DIRECTIONS: Every line of the material below, from the top through the line with "obtain ⟨b, hb⟩ := k.done", should be reproduced exactly.

PROVIDED DATA:
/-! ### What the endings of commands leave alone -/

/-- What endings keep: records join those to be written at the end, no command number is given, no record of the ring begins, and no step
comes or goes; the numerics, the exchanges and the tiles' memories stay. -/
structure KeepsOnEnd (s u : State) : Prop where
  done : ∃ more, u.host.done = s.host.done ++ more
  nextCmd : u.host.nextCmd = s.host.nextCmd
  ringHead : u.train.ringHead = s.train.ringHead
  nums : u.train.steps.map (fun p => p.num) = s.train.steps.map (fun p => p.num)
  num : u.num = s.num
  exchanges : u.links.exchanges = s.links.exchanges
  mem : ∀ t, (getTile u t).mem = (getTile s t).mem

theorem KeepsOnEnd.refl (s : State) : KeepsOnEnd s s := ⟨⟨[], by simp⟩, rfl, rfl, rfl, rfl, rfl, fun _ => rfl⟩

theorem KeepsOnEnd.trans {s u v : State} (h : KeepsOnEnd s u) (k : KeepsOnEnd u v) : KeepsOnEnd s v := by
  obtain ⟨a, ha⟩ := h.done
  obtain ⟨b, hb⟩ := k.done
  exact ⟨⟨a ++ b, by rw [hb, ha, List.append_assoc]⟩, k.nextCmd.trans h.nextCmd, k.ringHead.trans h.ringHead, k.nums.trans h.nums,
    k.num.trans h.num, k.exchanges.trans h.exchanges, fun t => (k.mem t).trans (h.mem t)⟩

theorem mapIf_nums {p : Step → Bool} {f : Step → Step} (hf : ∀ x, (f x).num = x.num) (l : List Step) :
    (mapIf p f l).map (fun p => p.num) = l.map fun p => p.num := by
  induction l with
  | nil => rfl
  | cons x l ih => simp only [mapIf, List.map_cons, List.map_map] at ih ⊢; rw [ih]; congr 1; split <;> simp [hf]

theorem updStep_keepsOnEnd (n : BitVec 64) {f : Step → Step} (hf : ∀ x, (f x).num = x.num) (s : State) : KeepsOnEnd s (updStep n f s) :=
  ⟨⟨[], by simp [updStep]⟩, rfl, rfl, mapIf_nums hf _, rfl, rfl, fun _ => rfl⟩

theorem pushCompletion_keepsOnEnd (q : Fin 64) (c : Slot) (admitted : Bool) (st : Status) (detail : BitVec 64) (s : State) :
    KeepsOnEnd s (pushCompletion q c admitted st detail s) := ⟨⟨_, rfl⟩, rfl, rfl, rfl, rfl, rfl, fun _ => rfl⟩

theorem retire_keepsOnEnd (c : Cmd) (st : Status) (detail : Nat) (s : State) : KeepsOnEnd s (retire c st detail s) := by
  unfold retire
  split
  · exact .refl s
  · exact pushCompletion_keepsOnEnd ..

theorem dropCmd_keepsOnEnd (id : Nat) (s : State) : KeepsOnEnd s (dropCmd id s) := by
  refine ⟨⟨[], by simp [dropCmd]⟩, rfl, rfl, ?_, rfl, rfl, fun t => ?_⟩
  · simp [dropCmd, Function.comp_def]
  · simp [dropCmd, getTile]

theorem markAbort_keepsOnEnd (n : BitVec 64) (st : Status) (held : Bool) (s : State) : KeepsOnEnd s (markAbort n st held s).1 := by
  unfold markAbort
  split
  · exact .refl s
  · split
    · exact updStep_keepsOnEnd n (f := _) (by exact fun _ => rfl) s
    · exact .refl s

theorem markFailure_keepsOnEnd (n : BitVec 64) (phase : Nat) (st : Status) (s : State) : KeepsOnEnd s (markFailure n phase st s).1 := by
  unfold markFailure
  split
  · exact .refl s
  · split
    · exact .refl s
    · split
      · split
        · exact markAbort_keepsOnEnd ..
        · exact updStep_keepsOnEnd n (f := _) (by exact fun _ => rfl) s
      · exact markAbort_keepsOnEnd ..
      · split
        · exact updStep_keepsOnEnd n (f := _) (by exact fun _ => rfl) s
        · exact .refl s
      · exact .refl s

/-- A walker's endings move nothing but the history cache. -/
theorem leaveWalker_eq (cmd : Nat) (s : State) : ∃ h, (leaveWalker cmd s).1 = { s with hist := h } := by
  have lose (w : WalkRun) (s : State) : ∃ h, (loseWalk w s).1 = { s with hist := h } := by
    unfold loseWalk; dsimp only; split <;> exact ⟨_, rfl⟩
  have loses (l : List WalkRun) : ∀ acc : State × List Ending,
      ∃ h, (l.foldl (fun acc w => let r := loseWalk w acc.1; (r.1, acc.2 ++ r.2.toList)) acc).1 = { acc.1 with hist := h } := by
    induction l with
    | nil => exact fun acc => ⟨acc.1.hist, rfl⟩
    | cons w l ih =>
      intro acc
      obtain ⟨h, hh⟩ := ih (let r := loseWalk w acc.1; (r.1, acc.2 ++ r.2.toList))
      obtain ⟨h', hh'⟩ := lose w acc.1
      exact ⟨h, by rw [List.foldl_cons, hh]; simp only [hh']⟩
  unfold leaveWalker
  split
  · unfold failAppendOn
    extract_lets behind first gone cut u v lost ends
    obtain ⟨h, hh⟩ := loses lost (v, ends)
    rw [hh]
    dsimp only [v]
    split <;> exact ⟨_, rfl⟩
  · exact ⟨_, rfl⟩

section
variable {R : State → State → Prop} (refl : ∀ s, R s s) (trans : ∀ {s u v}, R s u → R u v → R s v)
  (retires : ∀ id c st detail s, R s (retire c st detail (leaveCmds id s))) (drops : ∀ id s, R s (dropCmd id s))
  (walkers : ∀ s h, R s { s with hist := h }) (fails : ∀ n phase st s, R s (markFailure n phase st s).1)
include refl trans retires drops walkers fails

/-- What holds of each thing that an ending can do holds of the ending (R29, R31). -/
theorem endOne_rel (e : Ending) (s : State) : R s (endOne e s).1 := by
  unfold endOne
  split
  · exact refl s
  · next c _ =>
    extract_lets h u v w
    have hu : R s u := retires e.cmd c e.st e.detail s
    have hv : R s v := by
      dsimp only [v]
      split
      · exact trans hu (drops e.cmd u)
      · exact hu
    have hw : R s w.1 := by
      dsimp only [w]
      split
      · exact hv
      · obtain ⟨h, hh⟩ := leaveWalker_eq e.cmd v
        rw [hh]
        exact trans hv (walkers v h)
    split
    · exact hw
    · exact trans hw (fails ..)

EXPECTED ANSWER:
/-! ### What the endings of commands leave alone -/

/-- What endings keep: records join those to be written at the end, no command number is given, no record of the ring begins, and no step
comes or goes; the numerics, the exchanges and the tiles' memories stay. -/
structure KeepsOnEnd (s u : State) : Prop where
  done : ∃ more, u.host.done = s.host.done ++ more
  nextCmd : u.host.nextCmd = s.host.nextCmd
  ringHead : u.train.ringHead = s.train.ringHead
  nums : u.train.steps.map (fun p => p.num) = s.train.steps.map (fun p => p.num)
  num : u.num = s.num
  exchanges : u.links.exchanges = s.links.exchanges
  mem : ∀ t, (getTile u t).mem = (getTile s t).mem

theorem KeepsOnEnd.refl (s : State) : KeepsOnEnd s s := ⟨⟨[], by simp⟩, rfl, rfl, rfl, rfl, rfl, fun _ => rfl⟩

theorem KeepsOnEnd.trans {s u v : State} (h : KeepsOnEnd s u) (k : KeepsOnEnd u v) : KeepsOnEnd s v := by
  obtain ⟨a, ha⟩ := h.done
  obtain ⟨b, hb⟩ := k.done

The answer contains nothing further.